Because effective outreach is specific, and specificity is exactly what the AI lacks without context.
Ask for a cold email with no context and you get the email everyone gets — vague value prop, interchangeable phrasing, nothing that proves you understand the prospect. The model can't reference your actual product strengths, your ICP's real pain points, or where this prospect fits, because it doesn't know any of it. So it writes the safe, average version, which is the version that gets ignored.

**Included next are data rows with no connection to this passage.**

-- ==== Sys2Proof/Machine/SeqCore.lean ====
section
/-!
DEFINITION. Sequencers: words and their timing, conditions, traps, starting and stopping (R130–R183, R263).
Cycles here are of device time; device time steps only while every sequencer is halted (R70).
-/

namespace Sys2Proof.Machine

/-! The fields of a microword (R131). -/

def MW.next (w : MW) : Nat := bits w 143 130
def MW.alt (w : MW) : Nat := bits w 129 116
def MW.br (w : MW) : Nat := bits w 115 113
def MW.cond (w : MW) : Nat := bits w 112 107
def MW.wait (w : MW) : Nat := bits w 106 105
def MW.time (w : MW) : Nat := bits w 104 81
def MW.lateChk (w : MW) : Bool := bit w 80
def MW.cntOp (w : MW) : Nat := bits w 79 76
def MW.cntSel (w : MW) : Nat := bits w 75 73
def MW.act (w : MW) : Nat := bits w 72 68

/-- OPERAND (R131). -/
def MW.op (w : MW) (hi lo : Nat) : Nat := bits w hi lo

/-- A sequencer that runs on a domain that is on. -/
def State.seqRuns (s : State) (d q : Nat) : Bool :=
  (s.seq (sel d q)).run == .running && s.domOn d (domSeq q)

/-- LOOKAHEAD within its limits (R133). -/
def State.lookahead (s : State) (k : Nat) : Nat := min 4096 (max 34 (s.rdN Obj.SEQ_LOOKAHEAD k))

/-- The cycle in which the current word executes at the earliest: max(R, T − LOOKAHEAD) (R133). -/
def State.execCycle (s : State) (k : Nat) : Nat := max (s.seq k).ready ((s.seq k).t.toNat - s.lookahead k)

/-- STALLED (R136): the stamped-action buffer of a running sequencer is full. -/
def State.seqStalled (s : State) (d q : Nat) : Bool := s.seqRuns d q && decide (64 ≤ (s.seq (sel d q)).buf.length)

/-- The current word is to execute in this cycle or an earlier one (R133, R136). -/
def State.wordDue (s : State) (d q : Nat) : Bool :=
  let k := sel d q
  s.seqRuns d q && (s.seq k).phase == .ready && decide (s.execCycle k ≤ s.now) && decide ((s.seq k).buf.length < 64)

/-- A microword as a fetch of the cycle before sees it (R130, R177). -/
def State.fetchMw (s : State) (k addr : Nat) : MW :=
  s.dwSeen Obj.CS_DATA k (2 * addr) 3 ++ s.dwSeen Obj.CS_DATA k (2 * addr + 1) 3

/-! Halting and traps (R165–R172). -/

/-- Counters that the host wrote within a word take their values between two words (R178). -/
def State.settle (s : State) (k : Nat) : State :=
  let x := s.seq k
  if x.cntWrites.isEmpty then s
  else x.cntWrites.foldl (fun t p => t.wrN (Obj.SEQ_COUNTER_0 + p.1) k p.2) (s.setSeq k { x with cntWrites := [] })

/-- A sequencer halts, by any means: its wait is abandoned, pending traps and IN_HANDLER clear, HALTED is raised (R165). -/
def State.haltSeq (s : State) (d q : Nat) : State :=
  let k := sel d q
  let s := s.settle k
  let x := s.seq k
  (s.setSeq k { x with run := .halted, phase := .ready, pend := 0, raised := 0, inHandler := false, skipBreak := false,
                       resumed := false, faultAt := [] }).raise d (7 * q + 5)

/-- The vector of a cause (R181). -/
def State.trapVector (s : State) (k c : Nat) : Nat :=
  bits (s.dw Obj.TRAP_VECTORS k (c / 4)) (67 - 18 * (c % 4)) (54 - 18 * (c % 4))

/-- A trap is taken now (R169, R170): the frame is saved, and the handler's first word executes 4 cycles later with
T = r + 38. -/
def State.takeTrap (s : State) (d q c : Nat) (resumable : Bool) : State :=
  let k := sel d q
  let s := s.settle k
  let x := s.seq k
  let waiting := x.phase == .acted
  let w := if waiting then x.mw else s.fetchMw k x.addr
  s.setSeq k { x with
    frame := { cause := c, resumable := resumable, waiting := waiting, addr := x.addr, wait := w.wait, cond := w.cond,
               time := w.time, latch := x.latch, sp := x.sp, t := x.t, faulted := waiting && x.waitFault },
    inHandler := true, takenAt := s.now, phase := .ready, addr := s.trapVector k c, t := BitVec.ofNat 64 (s.now + 38),
    ready := s.now + 4, skipBreak := false, resumed := false, waitFault := false }

/-- A cause is held while a handler runs, or is lost when it is already pending (R172). -/
def State.pendTrap (s : State) (k c : Nat) : State :=
  let x := s.seq k
  if x.pend.getLsbD c then (s.setBit Obj.SEQ_STATUS k 15).inc Obj.TRAPS_LOST k
  else s.setSeq k { x with pend := x.pend ||| oneBit 8 c }

/-- The word at SEQ_ADDR stands at the breakpoint, which is to be taken (R168, R171). -/
def State.breakHere (s : State) (k : Nat) : Bool :=
  let b := s.rd Obj.BREAK_ADDR k
  bit b 15 && bits b 13 0 == (s.seq k).addr && !(s.seq k).skipBreak && bit (s.rd Obj.TRAP_ENABLE k) 6

/-- A cause is raised (R168, R169, R172). Of two raised in one cycle the higher is taken first, BREAKPOINT of a word that
is due among them; while a word is half done, or its branch is not yet resolved, the cause waits for that. -/
def State.raiseCause (s : State) (d q c : Nat) : State :=
  let k := sel d q
  let x := s.seq k
  if !s.seqRuns d q || !bit (s.rd Obj.TRAP_ENABLE k) c then s
  else if x.inHandler then
    if x.takenAt = s.now ∧ x.frame.cause < c ∧ x.phase = .ready then
      let s1 := s.setSeq k { x with frame := { x.frame with cause := c }, addr := s.trapVector k c }
      s1.pendTrap k x.frame.cause
    else s.pendTrap k c
  else if x.phase = .counted ∨ x.phase = .sampled then s.setSeq k { x with raised := x.raised ||| oneBit 8 c }
  else if c < 6 ∧ s.wordDue d q ∧ s.breakHere k then (s.takeTrap d q 6 true).pendTrap k c
  else s.takeTrap d q c true

/-- The highest bit of a mask of causes. -/
def topCause (m : BitVec 8) : Option Nat := (List.range 8).reverse.find? (fun i => m.getLsbD i)

/-- Causes that waited for a half-done word are raised, highest first (R168). -/
def State.raiseHeld (s : State) (d q : Nat) : State :=
  let k := sel d q
  let m := (s.seq k).raised
  if m = 0 then s
  else
    (List.range 8).reverse.foldl (fun t c => if m.getLsbD c then t.raiseCause d q c else t)
      (s.setSeq k { s.seq k with raised := 0 })

/-! Conditions (R148–R151). -/

/-- A condition-map entry as a sample of now sees it (R151, R180). -/
def State.condEntry (s : State) (k i : Nat) : Nat :=
  let w := s.dwSeen Obj.COND_MAP k (i / 2) 2
  if i % 2 = 0 then bits w 63 32 else bits w 31 0

/-- SOURCE and INVERT of an entry (R148). -/
def entrySource (e : Nat) : Nat := e / 2 ^ 27 % 16
def entryInvert (e : Nat) : Bool := e.testBit 31

/-- Bits [hi:lo] of an entry. -/
def ebits (e hi lo : Nat) : Nat := e / 2 ^ lo % 2 ^ (hi + 1 - lo)

/-- What the chapter calls a host error in an entry (R149). -/
def entryBad (e : Nat) : Bool :=
  match entrySource e with
  | 0 => ebits e 26 1 != 0
  | 1 => ebits e 26 14 != 0 || (e.testBit 10 && ebits e 13 11 != 0)
  | 2 => ebits e 26 10 != 0
  | 3 => ebits e 26 2 != 0
  | 4 => ebits e 26 3 != 0
  | 5 => ebits e 26 6 != 0
  | 6 => ebits e 26 18 != 0
  | 7 => ebits e 26 1 != 0
  | 8 => ebits e 26 3 != 0 || decide (5 ≤ ebits e 2 0)
  | 9 => ebits e 26 2 != 0 || ebits e 1 0 == 3
  | 10 => ebits e 26 4 != 0 || decide (9 ≤ ebits e 3 0)
  | _ => true

/-- The units of an epoch class that a condition on die `d` covers: die and key (R52, R55). -/
def State.classUnits (s : State) (d cls : Nat) : List (Nat × Nat) :=
  let per := fun (n : Nat) (ds : List Nat) => ds.flatMap (fun e => (List.range n).map (fun u => (e, e * n + u)))
  match cls with
  | 0 => per 128 s.dieList
  | 1 => per 128 s.dieList
  | 2 => per 9 s.dieList
  | _ => per 30 [d]

/-- A retired unit of an epoch class (R51, R123, R305, R448): outputs and lanes in class 3, engines in 2 and 3. -/
def State.unitRetired (s : State) (cls k : Nat) : Bool :=
  if cls = 2 then decide (k % 9 < 8) && decide (sel (k / 9) (k % 9) ∈ s.nv.dsps)
  else if cls = 3 then
    let d := k / 30
    let u := k % 30
    if u < 16 then s.nv.outs.contains (sel d u)
    else if u < 20 then (s.lane (sel d (u - 16))).rx == .retired
    else if u < 28 then decide (sel d (u - 20) ∈ s.nv.dsps)
    else false
  else false

/-- Every non-retired unit of a class is at or beyond an epoch, as die `d` sees it (R52). -/
def State.classAt (s : State) (d cls : Nat) (e : Epoch) : Bool :=
  (s.classUnits d cls).all (fun p =>
    s.unitRetired cls p.2 ||
      epochAtLeast (seen 0 (s.appl (applKey cls p.2)).pub (s.cyc - (1 + 30 * hops s.member.dies p.1 d))) e)

/-- The source of a condition (R149), before INVERT. -/
def State.condSource (s : State) (d q i : Nat) : Bool :=
  let k := sel d q
  let x := s.seq k
  let e := s.condEntry k i
  match entrySource e with
  | 0 => e.testBit 0
  | 1 =>
    let v := s.slotSeen (sel d (ebits e 9 0))
    if e.testBit 10 then v.valid else v.value.getLsbD (ebits e 13 11)
  | 2 => (s.slotSeen (sel d (ebits e 9 0))).gen.toNat != seen 0 (look [] x.fresh i) s.cyc
  | 3 => x.evc.getLsbD (ebits e 1 0)
  | 4 => s.rdN (Obj.SEQ_COUNTER_0 + ebits e 2 0) k == 0
  | 5 => s.dspFlag d (ebits e 5 3) (ebits e 2 0)
  | 6 => s.classAt d (ebits e 17 16) (BitVec.ofNat 16 (ebits e 15 0))
  | 7 => if e.testBit 0 then x.qfree else x.qfull
  | 8 =>
    match ebits e 2 0 with
    | 3 => (List.range 4).any (fun l => (s.lane (sel d l)).rx == .up)
    | 4 => s.timeState == 3 || s.timeState == 5
    | l => (s.member != .pw2 || l == 0) && s.linkUp d l
  | 9 =>
    match ebits e 1 0 with
    | 0 => x.timedOut
    | 1 => bit (s.rd Obj.SEQ_STATUS k) 11
    | _ => x.inHandler
  | 10 =>
    let n := ebits e 3 0
    if n = 8 then !x.mbox.isEmpty else (x.mbox.headD 0).getLsbD n
  | _ => false

/-- The value of a condition (R148). -/
def State.condValue (s : State) (d q i : Nat) : Bool := s.condSource d q i != entryInvert (s.condEntry (sel d q) i)

/-- The conditions of the table-index map: index bit and condition number (R143, R265). -/
def State.mapEntries (s : State) (k : Nat) : List (Nat × Nat) :=
  let m := (s.rdSeen Obj.TABLE_MAP k 2)
  (List.range 8).filterMap (fun i => if bit m (8 * i + 7) then some (i, bits m (8 * i + 5) (8 * i)) else none)

/-- The conditions that a word's sample reads: COND, and for BR TABLE those of the map (R138). -/
def State.sampled (s : State) (k : Nat) (w : MW) : List Nat :=
  if w.br = 3 then w.cond :: (s.mapEntries k).map (·.2) else [w.cond]

/-- A generation count captured for an entry, seen by samples from cycle `c` on (R150, R151). -/
def Seq.capture (x : Seq) (i c cyc gen : Nat) : Seq :=
  let old := look [] x.fresh i
  { x with fresh := put [] x.fresh i (old.filter (fun p => decide (c < p.1)) ++ [(c, gen)] ++
      (old.filter (fun p => decide (p.1 ≤ c) && decide (cyc < c))).take 3) }

/-- A freshness entry read as 1 captures its slot's generation count (R150). -/
def State.recapture (s : State) (d q i : Nat) : State :=
  let k := sel d q
  let e := s.condEntry k i
  if entrySource e = 2 then s.setSeq k ((s.seq k).capture i s.cyc s.cyc (s.slotSeen (sel d (ebits e 9 0))).gen.toNat) else s

/-- A task event or mailbox message read as 1 is consumed (R150): `head` says that the mailbox's head has been removed for
this sample. -/
def State.consume (s : State) (d q e : Nat) (head : Bool) : Bool × State :=
  let k := sel d q
  let x := s.seq k
  match entrySource e with
  | 3 =>
    let n := ebits e 1 0
    (head, (s.setSeq k { x with evc := x.evc &&& ~~~(oneBit 4 n) }).freeInput d (10 * q + 2 + n))
  | 10 =>
    if ebits e 3 0 = 8 ∧ !head then (true, s.setSeq k { x with mbox := x.mbox.tail }) else (head, s)
  | _ => (head, s)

Salespeople live or die on relevance, and relevance is what's missing when the AI is working blind.
What context should a salesperson give their AI?
The things that make outreach land instead of bounce:
- What you sell — your product, its real strengths, the proof points you can stand behind
- Your ICP — who you sell to, their pain points, their triggers, common objections
- Your positioning — why you over the alternatives, in language that isn't marketing fluff
- Deal context — for a given prospect: their situation, prior touches, where the conversation stands
With those in context, "draft a follow-up to this prospect" comes out referencing the right pain point, the right proof, the actual state of the deal — a message you'd actually send, not one you'd rewrite.
Why deal context has to stay live
Sales context isn't a profile you write once. A deal is a moving thing — a discovery call surfaces a new pain point, a champion goes quiet, a competitor enters, the prospect replies with an objection that changes everything. Outreach written against last month's understanding of the deal is outreach that misses.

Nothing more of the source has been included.